Items from a data source:
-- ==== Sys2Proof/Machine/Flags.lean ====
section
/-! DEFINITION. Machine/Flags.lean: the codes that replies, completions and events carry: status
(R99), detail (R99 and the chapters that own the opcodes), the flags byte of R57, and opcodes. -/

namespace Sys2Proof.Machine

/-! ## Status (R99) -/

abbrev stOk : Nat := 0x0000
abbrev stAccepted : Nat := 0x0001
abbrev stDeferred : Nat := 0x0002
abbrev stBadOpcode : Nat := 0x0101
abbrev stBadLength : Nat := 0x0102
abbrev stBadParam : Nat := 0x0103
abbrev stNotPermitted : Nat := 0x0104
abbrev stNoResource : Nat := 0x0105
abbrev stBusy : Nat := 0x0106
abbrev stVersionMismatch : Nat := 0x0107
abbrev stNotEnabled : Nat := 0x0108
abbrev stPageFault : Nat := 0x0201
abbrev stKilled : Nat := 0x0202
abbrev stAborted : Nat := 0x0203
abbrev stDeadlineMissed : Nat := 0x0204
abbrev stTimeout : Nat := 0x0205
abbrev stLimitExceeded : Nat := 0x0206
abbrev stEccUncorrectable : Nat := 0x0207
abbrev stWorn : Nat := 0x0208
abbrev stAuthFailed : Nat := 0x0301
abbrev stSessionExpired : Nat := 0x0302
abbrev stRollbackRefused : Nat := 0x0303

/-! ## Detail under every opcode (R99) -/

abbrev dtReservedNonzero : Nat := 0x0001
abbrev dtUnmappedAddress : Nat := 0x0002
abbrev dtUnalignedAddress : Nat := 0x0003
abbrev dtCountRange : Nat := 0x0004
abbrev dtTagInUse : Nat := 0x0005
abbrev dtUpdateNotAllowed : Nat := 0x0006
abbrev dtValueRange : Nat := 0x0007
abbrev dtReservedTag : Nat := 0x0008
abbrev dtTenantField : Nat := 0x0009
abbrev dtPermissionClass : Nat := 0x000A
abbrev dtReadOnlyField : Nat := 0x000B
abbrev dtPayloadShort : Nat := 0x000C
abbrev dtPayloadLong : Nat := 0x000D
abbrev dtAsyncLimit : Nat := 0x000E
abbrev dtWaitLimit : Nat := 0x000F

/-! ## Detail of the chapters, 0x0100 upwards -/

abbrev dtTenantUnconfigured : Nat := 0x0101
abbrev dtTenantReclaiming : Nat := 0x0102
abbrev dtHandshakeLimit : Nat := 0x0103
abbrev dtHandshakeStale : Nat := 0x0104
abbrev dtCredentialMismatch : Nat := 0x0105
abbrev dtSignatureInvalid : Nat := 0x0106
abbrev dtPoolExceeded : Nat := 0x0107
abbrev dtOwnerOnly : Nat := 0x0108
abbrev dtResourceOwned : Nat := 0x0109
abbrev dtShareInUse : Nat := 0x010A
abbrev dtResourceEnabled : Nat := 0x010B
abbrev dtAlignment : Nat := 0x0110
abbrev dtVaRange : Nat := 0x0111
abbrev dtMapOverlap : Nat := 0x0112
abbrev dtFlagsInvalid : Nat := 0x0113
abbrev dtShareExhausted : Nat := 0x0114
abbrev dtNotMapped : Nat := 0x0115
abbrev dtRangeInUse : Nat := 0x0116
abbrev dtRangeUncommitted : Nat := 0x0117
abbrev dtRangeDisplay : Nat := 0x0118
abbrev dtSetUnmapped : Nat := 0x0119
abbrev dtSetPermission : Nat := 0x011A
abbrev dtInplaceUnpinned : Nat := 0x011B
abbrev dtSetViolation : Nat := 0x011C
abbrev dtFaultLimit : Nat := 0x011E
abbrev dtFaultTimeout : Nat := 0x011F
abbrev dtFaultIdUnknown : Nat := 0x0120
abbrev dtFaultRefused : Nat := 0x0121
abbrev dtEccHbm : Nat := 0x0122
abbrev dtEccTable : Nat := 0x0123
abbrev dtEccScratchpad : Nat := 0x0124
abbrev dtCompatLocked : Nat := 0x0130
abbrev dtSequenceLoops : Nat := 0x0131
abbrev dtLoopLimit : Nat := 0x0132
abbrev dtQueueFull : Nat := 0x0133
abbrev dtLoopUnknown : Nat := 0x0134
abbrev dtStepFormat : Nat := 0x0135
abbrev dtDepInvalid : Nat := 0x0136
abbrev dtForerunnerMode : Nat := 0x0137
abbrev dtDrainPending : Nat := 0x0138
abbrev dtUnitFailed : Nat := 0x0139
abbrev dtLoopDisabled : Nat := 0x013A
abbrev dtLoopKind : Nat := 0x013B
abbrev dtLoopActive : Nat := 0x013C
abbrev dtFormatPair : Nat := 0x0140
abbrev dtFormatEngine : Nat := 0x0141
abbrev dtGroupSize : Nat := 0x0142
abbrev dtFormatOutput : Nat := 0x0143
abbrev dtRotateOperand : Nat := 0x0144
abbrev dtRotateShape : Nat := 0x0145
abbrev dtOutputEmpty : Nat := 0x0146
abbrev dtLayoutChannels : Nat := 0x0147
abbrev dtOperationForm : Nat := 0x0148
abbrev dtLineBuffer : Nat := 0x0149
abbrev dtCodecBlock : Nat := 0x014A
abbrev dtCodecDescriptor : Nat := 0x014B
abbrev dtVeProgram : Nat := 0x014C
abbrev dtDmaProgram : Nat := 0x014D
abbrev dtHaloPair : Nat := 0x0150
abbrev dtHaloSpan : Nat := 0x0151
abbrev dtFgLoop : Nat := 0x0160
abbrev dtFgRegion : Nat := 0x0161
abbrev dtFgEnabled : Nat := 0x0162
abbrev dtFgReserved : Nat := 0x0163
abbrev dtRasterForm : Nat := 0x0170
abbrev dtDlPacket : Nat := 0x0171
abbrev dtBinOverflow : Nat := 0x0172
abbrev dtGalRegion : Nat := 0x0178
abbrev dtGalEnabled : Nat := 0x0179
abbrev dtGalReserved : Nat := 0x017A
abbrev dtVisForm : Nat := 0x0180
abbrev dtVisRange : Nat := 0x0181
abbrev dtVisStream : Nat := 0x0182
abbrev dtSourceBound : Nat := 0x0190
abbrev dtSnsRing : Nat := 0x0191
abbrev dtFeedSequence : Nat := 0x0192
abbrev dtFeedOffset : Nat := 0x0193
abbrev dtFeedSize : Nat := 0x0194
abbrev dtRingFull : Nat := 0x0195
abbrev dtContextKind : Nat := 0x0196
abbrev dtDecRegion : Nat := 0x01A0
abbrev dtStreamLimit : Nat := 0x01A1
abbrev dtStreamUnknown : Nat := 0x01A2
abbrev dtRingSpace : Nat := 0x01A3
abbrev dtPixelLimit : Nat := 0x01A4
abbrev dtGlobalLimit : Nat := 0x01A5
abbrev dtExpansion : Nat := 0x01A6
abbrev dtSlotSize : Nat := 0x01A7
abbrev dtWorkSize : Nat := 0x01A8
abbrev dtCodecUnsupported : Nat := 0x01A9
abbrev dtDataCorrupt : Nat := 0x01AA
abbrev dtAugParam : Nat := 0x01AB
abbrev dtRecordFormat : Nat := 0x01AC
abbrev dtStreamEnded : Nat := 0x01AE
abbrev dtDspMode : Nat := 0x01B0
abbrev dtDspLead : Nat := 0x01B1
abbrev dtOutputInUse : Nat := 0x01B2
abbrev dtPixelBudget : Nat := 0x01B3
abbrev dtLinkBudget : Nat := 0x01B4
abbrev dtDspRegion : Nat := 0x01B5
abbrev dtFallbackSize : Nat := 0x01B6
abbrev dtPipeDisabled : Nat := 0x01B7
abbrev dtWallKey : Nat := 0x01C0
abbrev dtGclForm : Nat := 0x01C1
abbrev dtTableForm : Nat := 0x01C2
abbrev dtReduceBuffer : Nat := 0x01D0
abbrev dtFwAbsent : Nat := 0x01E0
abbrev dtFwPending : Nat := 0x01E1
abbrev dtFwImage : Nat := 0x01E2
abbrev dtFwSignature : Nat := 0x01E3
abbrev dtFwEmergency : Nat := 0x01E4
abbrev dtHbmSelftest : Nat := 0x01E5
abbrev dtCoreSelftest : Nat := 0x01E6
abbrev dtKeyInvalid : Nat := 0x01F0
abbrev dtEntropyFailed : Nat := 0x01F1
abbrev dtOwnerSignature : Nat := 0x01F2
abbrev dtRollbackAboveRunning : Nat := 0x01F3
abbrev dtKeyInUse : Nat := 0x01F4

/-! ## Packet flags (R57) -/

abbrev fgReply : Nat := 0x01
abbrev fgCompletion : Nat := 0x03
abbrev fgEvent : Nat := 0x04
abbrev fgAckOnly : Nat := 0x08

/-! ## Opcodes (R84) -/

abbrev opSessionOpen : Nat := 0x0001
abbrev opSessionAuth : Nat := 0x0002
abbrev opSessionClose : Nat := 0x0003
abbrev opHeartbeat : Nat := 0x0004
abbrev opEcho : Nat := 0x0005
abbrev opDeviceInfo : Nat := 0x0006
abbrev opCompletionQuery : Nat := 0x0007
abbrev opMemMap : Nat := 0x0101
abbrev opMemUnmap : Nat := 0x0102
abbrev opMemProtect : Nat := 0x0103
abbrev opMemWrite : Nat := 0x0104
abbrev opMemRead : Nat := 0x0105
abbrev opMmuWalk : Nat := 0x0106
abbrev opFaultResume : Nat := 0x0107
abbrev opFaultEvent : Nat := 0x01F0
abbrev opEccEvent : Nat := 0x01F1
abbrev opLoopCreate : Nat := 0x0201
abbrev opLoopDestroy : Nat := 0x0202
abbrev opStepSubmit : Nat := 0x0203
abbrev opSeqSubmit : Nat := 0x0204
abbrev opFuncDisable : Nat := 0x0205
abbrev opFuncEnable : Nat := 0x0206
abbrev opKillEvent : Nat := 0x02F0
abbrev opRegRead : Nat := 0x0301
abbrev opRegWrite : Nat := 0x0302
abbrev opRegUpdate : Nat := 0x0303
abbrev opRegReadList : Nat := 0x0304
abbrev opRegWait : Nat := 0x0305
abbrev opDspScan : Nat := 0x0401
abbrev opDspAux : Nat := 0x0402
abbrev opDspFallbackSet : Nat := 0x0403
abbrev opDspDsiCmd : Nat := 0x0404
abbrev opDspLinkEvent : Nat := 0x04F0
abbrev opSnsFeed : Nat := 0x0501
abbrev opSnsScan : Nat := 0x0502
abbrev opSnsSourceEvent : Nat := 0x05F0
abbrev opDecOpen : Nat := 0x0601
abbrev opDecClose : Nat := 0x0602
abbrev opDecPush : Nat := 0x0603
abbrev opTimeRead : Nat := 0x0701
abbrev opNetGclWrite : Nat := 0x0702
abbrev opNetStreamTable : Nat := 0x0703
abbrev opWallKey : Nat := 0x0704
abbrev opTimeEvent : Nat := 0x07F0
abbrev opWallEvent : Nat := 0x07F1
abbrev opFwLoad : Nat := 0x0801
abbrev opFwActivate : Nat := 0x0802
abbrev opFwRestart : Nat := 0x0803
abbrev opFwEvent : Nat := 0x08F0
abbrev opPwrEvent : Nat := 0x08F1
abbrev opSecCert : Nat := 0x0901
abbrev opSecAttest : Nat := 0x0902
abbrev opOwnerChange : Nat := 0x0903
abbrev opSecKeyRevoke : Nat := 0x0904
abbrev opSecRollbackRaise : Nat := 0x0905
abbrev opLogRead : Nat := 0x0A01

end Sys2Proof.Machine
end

DESCRIPTION OF THE TASK >>
Your task is to write out, exactly, the line that contains "abbrev opTimeRead : Nat := 0x0701" and each line after it to the end of the data, with no other lines.

SOLUTION TO THIS EXERCISE >>
abbrev opTimeRead : Nat := 0x0701
abbrev opNetGclWrite : Nat := 0x0702
abbrev opNetStreamTable : Nat := 0x0703
abbrev opWallKey : Nat := 0x0704
abbrev opTimeEvent : Nat := 0x07F0
abbrev opWallEvent : Nat := 0x07F1
abbrev opFwLoad : Nat := 0x0801
abbrev opFwActivate : Nat := 0x0802
abbrev opFwRestart : Nat := 0x0803
abbrev opFwEvent : Nat := 0x08F0
abbrev opPwrEvent : Nat := 0x08F1
abbrev opSecCert : Nat := 0x0901
abbrev opSecAttest : Nat := 0x0902
abbrev opOwnerChange : Nat := 0x0903
abbrev opSecKeyRevoke : Nat := 0x0904
abbrev opSecRollbackRaise : Nat := 0x0905
abbrev opLogRead : Nat := 0x0A01

end Sys2Proof.Machine
end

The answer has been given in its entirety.